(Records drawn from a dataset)
------------------------------
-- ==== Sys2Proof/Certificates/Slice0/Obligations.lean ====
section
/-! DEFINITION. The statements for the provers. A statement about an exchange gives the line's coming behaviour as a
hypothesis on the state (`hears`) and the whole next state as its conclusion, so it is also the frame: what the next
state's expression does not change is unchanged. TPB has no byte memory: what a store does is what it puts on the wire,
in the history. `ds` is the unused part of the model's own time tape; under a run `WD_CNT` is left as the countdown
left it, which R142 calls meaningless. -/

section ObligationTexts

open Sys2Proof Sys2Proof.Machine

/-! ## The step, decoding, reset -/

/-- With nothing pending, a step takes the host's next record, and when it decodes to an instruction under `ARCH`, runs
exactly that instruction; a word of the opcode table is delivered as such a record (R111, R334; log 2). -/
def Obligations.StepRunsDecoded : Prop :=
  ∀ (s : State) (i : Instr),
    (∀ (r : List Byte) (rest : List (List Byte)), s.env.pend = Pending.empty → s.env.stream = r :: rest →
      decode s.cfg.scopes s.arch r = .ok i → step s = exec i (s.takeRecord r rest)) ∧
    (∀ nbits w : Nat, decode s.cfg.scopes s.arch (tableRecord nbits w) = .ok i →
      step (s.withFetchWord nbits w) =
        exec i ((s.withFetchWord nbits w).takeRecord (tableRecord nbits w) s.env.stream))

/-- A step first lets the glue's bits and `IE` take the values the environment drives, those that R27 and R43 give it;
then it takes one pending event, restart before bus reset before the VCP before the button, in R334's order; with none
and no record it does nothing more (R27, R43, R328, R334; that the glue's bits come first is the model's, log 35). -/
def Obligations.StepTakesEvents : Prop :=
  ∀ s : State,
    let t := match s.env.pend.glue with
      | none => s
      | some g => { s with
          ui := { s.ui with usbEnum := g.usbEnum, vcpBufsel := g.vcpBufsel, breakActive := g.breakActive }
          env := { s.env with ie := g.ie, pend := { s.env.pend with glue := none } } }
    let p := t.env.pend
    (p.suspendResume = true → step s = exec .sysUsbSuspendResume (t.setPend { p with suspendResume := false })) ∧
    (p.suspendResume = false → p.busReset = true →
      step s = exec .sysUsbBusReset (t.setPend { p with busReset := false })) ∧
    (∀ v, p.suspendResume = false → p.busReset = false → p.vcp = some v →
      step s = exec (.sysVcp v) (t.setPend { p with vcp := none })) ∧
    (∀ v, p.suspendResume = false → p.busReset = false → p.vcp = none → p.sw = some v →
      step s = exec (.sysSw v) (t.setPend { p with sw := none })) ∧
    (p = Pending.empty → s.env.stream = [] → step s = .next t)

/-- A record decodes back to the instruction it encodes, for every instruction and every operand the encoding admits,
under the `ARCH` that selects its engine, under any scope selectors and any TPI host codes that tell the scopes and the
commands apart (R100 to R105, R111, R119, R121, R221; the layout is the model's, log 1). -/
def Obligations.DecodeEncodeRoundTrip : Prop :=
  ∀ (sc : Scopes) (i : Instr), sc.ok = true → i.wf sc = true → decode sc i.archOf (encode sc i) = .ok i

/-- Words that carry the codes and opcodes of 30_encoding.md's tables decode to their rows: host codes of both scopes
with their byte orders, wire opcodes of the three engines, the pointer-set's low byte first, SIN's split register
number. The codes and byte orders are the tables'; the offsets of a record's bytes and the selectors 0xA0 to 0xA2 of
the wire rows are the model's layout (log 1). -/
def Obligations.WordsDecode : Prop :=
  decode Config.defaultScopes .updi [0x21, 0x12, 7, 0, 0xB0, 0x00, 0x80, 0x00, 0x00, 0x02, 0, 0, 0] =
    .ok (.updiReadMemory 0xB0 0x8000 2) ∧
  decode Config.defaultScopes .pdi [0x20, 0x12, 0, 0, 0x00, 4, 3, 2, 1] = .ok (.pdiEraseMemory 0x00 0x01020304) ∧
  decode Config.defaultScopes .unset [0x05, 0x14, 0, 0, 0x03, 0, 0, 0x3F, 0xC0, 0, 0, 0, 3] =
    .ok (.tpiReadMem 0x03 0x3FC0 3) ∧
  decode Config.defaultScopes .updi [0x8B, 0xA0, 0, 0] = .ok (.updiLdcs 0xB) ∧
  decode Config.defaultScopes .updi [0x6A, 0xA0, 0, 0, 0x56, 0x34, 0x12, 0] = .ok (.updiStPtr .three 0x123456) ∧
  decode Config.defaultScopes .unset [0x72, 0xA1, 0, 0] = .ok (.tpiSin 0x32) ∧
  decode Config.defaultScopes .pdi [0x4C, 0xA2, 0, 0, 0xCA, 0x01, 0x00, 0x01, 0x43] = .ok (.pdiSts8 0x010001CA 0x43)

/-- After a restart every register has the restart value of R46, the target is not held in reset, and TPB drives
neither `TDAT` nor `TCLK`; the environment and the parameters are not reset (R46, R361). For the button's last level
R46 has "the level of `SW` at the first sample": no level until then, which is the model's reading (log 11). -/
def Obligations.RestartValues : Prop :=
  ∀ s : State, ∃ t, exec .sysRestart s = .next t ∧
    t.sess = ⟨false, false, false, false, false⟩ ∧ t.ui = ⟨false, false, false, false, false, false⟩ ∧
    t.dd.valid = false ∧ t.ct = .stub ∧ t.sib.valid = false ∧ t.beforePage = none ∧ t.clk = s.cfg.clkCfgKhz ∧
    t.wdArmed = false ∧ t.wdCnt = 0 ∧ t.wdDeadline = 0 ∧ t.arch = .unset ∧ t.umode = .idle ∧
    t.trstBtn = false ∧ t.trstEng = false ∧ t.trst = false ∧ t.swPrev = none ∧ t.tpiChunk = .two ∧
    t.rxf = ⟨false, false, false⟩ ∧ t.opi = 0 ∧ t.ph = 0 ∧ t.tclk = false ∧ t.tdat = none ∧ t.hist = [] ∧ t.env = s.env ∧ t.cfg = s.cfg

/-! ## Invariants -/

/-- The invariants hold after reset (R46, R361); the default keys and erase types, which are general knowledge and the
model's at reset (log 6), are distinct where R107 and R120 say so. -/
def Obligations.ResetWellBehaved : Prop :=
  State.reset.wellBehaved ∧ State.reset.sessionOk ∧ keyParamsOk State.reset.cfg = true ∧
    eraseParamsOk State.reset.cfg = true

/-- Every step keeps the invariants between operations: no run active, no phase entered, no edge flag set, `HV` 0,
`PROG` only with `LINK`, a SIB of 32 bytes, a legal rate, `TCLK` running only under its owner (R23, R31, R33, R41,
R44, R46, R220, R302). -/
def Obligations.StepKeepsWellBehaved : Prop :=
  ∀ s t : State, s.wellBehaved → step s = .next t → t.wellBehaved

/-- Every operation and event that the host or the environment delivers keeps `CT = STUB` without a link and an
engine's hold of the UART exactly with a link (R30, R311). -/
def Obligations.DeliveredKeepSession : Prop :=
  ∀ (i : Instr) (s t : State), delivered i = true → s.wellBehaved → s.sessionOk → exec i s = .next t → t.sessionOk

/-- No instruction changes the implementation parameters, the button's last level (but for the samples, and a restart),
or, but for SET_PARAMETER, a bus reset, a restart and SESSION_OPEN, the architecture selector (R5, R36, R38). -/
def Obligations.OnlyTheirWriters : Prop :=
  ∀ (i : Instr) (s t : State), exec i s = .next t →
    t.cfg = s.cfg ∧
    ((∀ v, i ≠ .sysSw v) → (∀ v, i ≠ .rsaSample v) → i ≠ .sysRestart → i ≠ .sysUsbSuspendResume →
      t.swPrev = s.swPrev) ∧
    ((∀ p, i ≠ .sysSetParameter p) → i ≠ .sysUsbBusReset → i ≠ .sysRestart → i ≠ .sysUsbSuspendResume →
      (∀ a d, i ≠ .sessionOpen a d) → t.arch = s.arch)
------------------------------
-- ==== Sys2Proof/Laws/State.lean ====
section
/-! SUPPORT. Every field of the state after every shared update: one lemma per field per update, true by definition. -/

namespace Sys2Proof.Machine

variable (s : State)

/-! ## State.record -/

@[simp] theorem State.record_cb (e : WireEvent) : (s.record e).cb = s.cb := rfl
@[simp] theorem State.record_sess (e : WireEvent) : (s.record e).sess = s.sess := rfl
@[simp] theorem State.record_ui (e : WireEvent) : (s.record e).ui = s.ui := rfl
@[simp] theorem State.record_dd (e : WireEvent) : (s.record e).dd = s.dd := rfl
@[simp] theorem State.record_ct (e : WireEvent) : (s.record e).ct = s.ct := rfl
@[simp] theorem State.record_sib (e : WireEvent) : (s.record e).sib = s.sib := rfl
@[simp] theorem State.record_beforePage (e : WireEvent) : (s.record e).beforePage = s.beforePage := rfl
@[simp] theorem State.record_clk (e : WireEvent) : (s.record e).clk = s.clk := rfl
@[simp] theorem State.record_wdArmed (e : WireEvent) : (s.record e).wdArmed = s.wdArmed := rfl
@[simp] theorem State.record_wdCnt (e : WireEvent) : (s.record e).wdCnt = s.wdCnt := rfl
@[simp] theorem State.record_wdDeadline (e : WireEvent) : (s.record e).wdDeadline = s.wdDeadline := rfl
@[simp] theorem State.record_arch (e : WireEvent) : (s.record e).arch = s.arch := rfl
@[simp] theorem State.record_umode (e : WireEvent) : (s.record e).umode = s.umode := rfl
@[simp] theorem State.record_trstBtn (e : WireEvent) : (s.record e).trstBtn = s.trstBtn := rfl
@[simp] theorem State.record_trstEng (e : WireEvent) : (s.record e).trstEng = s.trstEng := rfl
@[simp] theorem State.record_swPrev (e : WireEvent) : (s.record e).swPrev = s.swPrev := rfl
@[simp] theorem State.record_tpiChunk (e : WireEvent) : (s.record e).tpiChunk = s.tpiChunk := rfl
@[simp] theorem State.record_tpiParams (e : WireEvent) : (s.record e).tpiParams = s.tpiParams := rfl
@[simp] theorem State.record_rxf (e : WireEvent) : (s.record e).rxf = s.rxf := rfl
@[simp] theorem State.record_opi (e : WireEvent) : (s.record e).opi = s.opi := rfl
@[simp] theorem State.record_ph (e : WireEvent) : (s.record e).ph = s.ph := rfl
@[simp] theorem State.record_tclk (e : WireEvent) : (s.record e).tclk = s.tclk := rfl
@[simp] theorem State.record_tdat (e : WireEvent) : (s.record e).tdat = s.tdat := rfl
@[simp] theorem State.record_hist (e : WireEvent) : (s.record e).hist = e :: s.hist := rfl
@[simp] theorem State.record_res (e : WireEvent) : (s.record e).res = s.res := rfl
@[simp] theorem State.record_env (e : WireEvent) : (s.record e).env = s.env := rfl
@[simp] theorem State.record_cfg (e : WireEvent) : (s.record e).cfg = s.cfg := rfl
------------------------------
_WHAT IS EXPECTED_. In the data above, retype exactly and only the lines between the one holding "-- ==== Sys2Proof/Certificates/Slice0/Obligations.lean" and the one holding "let p := t.env.pend", inclusive.

_EXERCISE ANSWER_.
-- ==== Sys2Proof/Certificates/Slice0/Obligations.lean ====
section
/-! DEFINITION. The statements for the provers. A statement about an exchange gives the line's coming behaviour as a
hypothesis on the state (`hears`) and the whole next state as its conclusion, so it is also the frame: what the next
state's expression does not change is unchanged. TPB has no byte memory: what a store does is what it puts on the wire,
in the history. `ds` is the unused part of the model's own time tape; under a run `WD_CNT` is left as the countdown
left it, which R142 calls meaningless. -/

section ObligationTexts

open Sys2Proof Sys2Proof.Machine

/-! ## The step, decoding, reset -/

/-- With nothing pending, a step takes the host's next record, and when it decodes to an instruction under `ARCH`, runs
exactly that instruction; a word of the opcode table is delivered as such a record (R111, R334; log 2). -/
def Obligations.StepRunsDecoded : Prop :=
  ∀ (s : State) (i : Instr),
    (∀ (r : List Byte) (rest : List (List Byte)), s.env.pend = Pending.empty → s.env.stream = r :: rest →
      decode s.cfg.scopes s.arch r = .ok i → step s = exec i (s.takeRecord r rest)) ∧
    (∀ nbits w : Nat, decode s.cfg.scopes s.arch (tableRecord nbits w) = .ok i →
      step (s.withFetchWord nbits w) =
        exec i ((s.withFetchWord nbits w).takeRecord (tableRecord nbits w) s.env.stream))

/-- A step first lets the glue's bits and `IE` take the values the environment drives, those that R27 and R43 give it;
then it takes one pending event, restart before bus reset before the VCP before the button, in R334's order; with none
and no record it does nothing more (R27, R43, R328, R334; that the glue's bits come first is the model's, log 35). -/
def Obligations.StepTakesEvents : Prop :=
  ∀ s : State,
    let t := match s.env.pend.glue with
      | none => s
      | some g => { s with
          ui := { s.ui with usbEnum := g.usbEnum, vcpBufsel := g.vcpBufsel, breakActive := g.breakActive }
          env := { s.env with ie := g.ie, pend := { s.env.pend with glue := none } } }
    let p := t.env.pend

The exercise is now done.